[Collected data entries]
+ + + + + + +

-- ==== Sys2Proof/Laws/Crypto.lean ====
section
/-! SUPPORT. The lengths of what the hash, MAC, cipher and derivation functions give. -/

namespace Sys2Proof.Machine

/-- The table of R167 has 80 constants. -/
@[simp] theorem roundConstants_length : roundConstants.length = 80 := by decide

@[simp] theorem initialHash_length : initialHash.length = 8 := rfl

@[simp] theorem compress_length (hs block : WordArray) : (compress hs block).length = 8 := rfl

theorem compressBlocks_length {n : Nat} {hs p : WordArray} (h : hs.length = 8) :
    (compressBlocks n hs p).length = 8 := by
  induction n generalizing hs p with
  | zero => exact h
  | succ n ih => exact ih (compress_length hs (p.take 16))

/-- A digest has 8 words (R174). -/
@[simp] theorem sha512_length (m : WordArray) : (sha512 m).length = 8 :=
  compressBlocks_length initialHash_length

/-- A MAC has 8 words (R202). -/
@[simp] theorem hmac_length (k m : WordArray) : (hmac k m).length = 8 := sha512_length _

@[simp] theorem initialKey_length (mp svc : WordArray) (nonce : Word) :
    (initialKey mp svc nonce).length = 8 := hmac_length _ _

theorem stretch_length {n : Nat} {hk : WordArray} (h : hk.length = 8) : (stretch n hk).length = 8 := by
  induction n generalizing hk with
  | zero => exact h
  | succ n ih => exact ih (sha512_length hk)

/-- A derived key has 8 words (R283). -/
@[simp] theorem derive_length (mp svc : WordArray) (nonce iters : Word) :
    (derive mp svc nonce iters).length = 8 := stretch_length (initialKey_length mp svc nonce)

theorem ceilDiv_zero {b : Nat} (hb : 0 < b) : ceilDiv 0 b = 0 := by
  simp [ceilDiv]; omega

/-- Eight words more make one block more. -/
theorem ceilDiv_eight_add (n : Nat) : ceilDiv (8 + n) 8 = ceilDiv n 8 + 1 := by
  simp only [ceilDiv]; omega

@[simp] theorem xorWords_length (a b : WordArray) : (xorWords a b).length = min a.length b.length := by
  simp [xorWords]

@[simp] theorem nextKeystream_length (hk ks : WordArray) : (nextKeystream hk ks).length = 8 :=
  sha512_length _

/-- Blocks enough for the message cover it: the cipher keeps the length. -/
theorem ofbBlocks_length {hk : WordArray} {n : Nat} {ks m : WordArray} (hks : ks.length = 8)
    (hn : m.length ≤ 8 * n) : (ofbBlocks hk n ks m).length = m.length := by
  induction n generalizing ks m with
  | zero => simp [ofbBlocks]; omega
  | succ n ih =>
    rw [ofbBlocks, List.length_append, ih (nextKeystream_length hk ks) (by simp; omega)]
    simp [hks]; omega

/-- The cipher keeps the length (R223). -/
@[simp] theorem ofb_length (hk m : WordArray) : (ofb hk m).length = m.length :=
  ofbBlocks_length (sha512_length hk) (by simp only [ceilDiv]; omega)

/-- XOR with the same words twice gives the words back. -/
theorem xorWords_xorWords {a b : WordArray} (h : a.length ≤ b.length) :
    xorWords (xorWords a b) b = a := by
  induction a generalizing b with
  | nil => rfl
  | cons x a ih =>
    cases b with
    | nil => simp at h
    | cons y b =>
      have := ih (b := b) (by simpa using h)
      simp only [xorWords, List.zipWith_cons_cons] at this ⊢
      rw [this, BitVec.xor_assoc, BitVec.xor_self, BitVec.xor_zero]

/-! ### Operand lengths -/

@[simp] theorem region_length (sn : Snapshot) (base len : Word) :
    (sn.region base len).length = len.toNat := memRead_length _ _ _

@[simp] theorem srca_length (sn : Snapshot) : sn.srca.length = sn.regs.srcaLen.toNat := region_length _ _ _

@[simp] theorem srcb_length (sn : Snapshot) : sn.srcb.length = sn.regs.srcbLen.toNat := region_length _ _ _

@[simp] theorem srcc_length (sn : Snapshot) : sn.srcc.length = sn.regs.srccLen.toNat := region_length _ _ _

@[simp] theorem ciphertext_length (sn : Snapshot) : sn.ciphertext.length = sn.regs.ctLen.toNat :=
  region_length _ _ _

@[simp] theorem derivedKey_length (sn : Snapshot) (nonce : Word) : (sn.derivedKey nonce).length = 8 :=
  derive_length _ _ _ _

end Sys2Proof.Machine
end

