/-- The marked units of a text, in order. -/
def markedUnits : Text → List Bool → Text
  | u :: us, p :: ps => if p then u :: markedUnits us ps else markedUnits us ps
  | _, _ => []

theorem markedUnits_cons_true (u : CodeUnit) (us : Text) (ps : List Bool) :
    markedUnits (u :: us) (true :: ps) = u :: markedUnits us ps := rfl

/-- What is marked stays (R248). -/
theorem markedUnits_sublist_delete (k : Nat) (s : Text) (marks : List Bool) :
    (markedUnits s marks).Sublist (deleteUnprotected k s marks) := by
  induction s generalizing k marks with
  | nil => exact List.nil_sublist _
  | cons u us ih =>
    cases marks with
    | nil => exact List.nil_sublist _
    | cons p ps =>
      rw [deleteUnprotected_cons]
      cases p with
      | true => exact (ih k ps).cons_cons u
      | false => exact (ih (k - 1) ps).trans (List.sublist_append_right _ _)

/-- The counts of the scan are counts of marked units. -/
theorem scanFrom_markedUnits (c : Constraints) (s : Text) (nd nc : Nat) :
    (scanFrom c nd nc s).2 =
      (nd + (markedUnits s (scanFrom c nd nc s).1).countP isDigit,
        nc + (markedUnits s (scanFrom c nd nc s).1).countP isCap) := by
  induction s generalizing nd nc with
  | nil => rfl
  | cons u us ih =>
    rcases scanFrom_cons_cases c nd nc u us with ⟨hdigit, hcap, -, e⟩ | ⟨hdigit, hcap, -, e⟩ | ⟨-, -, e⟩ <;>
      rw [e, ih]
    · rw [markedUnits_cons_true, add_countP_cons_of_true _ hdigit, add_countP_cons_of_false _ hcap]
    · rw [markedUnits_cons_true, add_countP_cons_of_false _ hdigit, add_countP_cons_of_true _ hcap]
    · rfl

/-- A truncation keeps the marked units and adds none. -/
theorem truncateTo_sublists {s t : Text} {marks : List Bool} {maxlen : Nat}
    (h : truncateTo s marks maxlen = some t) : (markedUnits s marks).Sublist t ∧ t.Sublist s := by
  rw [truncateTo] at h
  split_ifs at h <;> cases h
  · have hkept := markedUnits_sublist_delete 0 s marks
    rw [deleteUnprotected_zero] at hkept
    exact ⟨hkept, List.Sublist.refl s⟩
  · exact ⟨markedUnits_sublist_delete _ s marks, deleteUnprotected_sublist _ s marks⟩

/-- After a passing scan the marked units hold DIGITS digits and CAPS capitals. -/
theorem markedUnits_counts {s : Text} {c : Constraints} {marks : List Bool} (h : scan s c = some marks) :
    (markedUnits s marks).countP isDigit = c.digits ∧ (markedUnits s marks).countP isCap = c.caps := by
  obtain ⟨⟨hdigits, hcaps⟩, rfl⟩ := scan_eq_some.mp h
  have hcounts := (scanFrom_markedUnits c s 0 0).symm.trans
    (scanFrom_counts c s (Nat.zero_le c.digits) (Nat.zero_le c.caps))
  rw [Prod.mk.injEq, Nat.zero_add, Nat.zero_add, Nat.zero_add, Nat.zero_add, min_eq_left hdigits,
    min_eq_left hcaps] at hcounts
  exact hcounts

+ + + + + + +

[WORK TASK]:
Please give all the entries above again, exactly as they stand.

[RESPONSE FOR THIS EXERCISE]:
-- ==== Sys2Proof/Laws/Crypto.lean ====
section
/-! SUPPORT. The lengths of what the hash, MAC, cipher and derivation functions give. -/

namespace Sys2Proof.Machine

/-- The table of R167 has 80 constants. -/
@[simp] theorem roundConstants_length : roundConstants.length = 80 := by decide

@[simp] theorem initialHash_length : initialHash.length = 8 := rfl

@[simp] theorem compress_length (hs block : WordArray) : (compress hs block).length = 8 := rfl

theorem compressBlocks_length {n : Nat} {hs p : WordArray} (h : hs.length = 8) :
    (compressBlocks n hs p).length = 8 := by
  induction n generalizing hs p with
  | zero => exact h
  | succ n ih => exact ih (compress_length hs (p.take 16))

/-- A digest has 8 words (R174). -/
@[simp] theorem sha512_length (m : WordArray) : (sha512 m).length = 8 :=
  compressBlocks_length initialHash_length

/-- A MAC has 8 words (R202). -/
@[simp] theorem hmac_length (k m : WordArray) : (hmac k m).length = 8 := sha512_length _

@[simp] theorem initialKey_length (mp svc : WordArray) (nonce : Word) :
    (initialKey mp svc nonce).length = 8 := hmac_length _ _

theorem stretch_length {n : Nat} {hk : WordArray} (h : hk.length = 8) : (stretch n hk).length = 8 := by
  induction n generalizing hk with
  | zero => exact h
  | succ n ih => exact ih (sha512_length hk)

/-- A derived key has 8 words (R283). -/
@[simp] theorem derive_length (mp svc : WordArray) (nonce iters : Word) :
    (derive mp svc nonce iters).length = 8 := stretch_length (initialKey_length mp svc nonce)

theorem ceilDiv_zero {b : Nat} (hb : 0 < b) : ceilDiv 0 b = 0 := by
  simp [ceilDiv]; omega

/-- Eight words more make one block more. -/
theorem ceilDiv_eight_add (n : Nat) : ceilDiv (8 + n) 8 = ceilDiv n 8 + 1 := by
  simp only [ceilDiv]; omega

@[simp] theorem xorWords_length (a b : WordArray) : (xorWords a b).length = min a.length b.length := by
  simp [xorWords]

@[simp] theorem nextKeystream_length (hk ks : WordArray) : (nextKeystream hk ks).length = 8 :=
  sha512_length _

/-- Blocks enough for the message cover it: the cipher keeps the length. -/
theorem ofbBlocks_length {hk : WordArray} {n : Nat} {ks m : WordArray} (hks : ks.length = 8)
    (hn : m.length ≤ 8 * n) : (ofbBlocks hk n ks m).length = m.length := by
  induction n generalizing ks m with
  | zero => simp [ofbBlocks]; omega
  | succ n ih =>
    rw [ofbBlocks, List.length_append, ih (nextKeystream_length hk ks) (by simp; omega)]
    simp [hks]; omega

/-- The cipher keeps the length (R223). -/
@[simp] theorem ofb_length (hk m : WordArray) : (ofb hk m).length = m.length :=
  ofbBlocks_length (sha512_length hk) (by simp only [ceilDiv]; omega)

/-- XOR with the same words twice gives the words back. -/
theorem xorWords_xorWords {a b : WordArray} (h : a.length ≤ b.length) :
    xorWords (xorWords a b) b = a := by
  induction a generalizing b with
  | nil => rfl
  | cons x a ih =>
    cases b with
    | nil => simp at h
    | cons y b =>
      have := ih (b := b) (by simpa using h)
      simp only [xorWords, List.zipWith_cons_cons] at this ⊢
      rw [this, BitVec.xor_assoc, BitVec.xor_self, BitVec.xor_zero]

/-! ### Operand lengths -/

@[simp] theorem region_length (sn : Snapshot) (base len : Word) :
    (sn.region base len).length = len.toNat := memRead_length _ _ _

@[simp] theorem srca_length (sn : Snapshot) : sn.srca.length = sn.regs.srcaLen.toNat := region_length _ _ _

@[simp] theorem srcb_length (sn : Snapshot) : sn.srcb.length = sn.regs.srcbLen.toNat := region_length _ _ _

@[simp] theorem srcc_length (sn : Snapshot) : sn.srcc.length = sn.regs.srccLen.toNat := region_length _ _ _

@[simp] theorem ciphertext_length (sn : Snapshot) : sn.ciphertext.length = sn.regs.ctLen.toNat :=
  region_length _ _ _

@[simp] theorem derivedKey_length (sn : Snapshot) (nonce : Word) : (sn.derivedKey nonce).length = 8 :=
  derive_length _ _ _ _

end Sys2Proof.Machine
end

/-- The marked units of a text, in order. -/
def markedUnits : Text → List Bool → Text
  | u :: us, p :: ps => if p then u :: markedUnits us ps else markedUnits us ps
  | _, _ => []

theorem markedUnits_cons_true (u : CodeUnit) (us : Text) (ps : List Bool) :
    markedUnits (u :: us) (true :: ps) = u :: markedUnits us ps := rfl

/-- What is marked stays (R248). -/
theorem markedUnits_sublist_delete (k : Nat) (s : Text) (marks : List Bool) :
    (markedUnits s marks).Sublist (deleteUnprotected k s marks) := by
  induction s generalizing k marks with
  | nil => exact List.nil_sublist _
  | cons u us ih =>
    cases marks with
    | nil => exact List.nil_sublist _
    | cons p ps =>
      rw [deleteUnprotected_cons]
      cases p with
      | true => exact (ih k ps).cons_cons u
      | false => exact (ih (k - 1) ps).trans (List.sublist_append_right _ _)

/-- The counts of the scan are counts of marked units. -/
theorem scanFrom_markedUnits (c : Constraints) (s : Text) (nd nc : Nat) :
    (scanFrom c nd nc s).2 =
      (nd + (markedUnits s (scanFrom c nd nc s).1).countP isDigit,
        nc + (markedUnits s (scanFrom c nd nc s).1).countP isCap) := by
  induction s generalizing nd nc with
  | nil => rfl
  | cons u us ih =>
    rcases scanFrom_cons_cases c nd nc u us with ⟨hdigit, hcap, -, e⟩ | ⟨hdigit, hcap, -, e⟩ | ⟨-, -, e⟩ <;>
      rw [e, ih]
    · rw [markedUnits_cons_true, add_countP_cons_of_true _ hdigit, add_countP_cons_of_false _ hcap]
    · rw [markedUnits_cons_true, add_countP_cons_of_false _ hdigit, add_countP_cons_of_true _ hcap]
    · rfl

/-- A truncation keeps the marked units and adds none. -/
theorem truncateTo_sublists {s t : Text} {marks : List Bool} {maxlen : Nat}
    (h : truncateTo s marks maxlen = some t) : (markedUnits s marks).Sublist t ∧ t.Sublist s := by
  rw [truncateTo] at h
  split_ifs at h <;> cases h
  · have hkept := markedUnits_sublist_delete 0 s marks
    rw [deleteUnprotected_zero] at hkept
    exact ⟨hkept, List.Sublist.refl s⟩
  · exact ⟨markedUnits_sublist_delete _ s marks, deleteUnprotected_sublist _ s marks⟩

/-- After a passing scan the marked units hold DIGITS digits and CAPS capitals. -/
theorem markedUnits_counts {s : Text} {c : Constraints} {marks : List Bool} (h : scan s c = some marks) :
    (markedUnits s marks).countP isDigit = c.digits ∧ (markedUnits s marks).countP isCap = c.caps := by
  obtain ⟨⟨hdigits, hcaps⟩, rfl⟩ := scan_eq_some.mp h
  have hcounts := (scanFrom_markedUnits c s 0 0).symm.trans
    (scanFrom_counts c s (Nat.zero_le c.digits) (Nat.zero_le c.caps))
  rw [Prod.mk.injEq, Nat.zero_add, Nat.zero_add, Nat.zero_add, Nat.zero_add, min_eq_left hdigits,
    min_eq_left hcaps] at hcounts
  exact hcounts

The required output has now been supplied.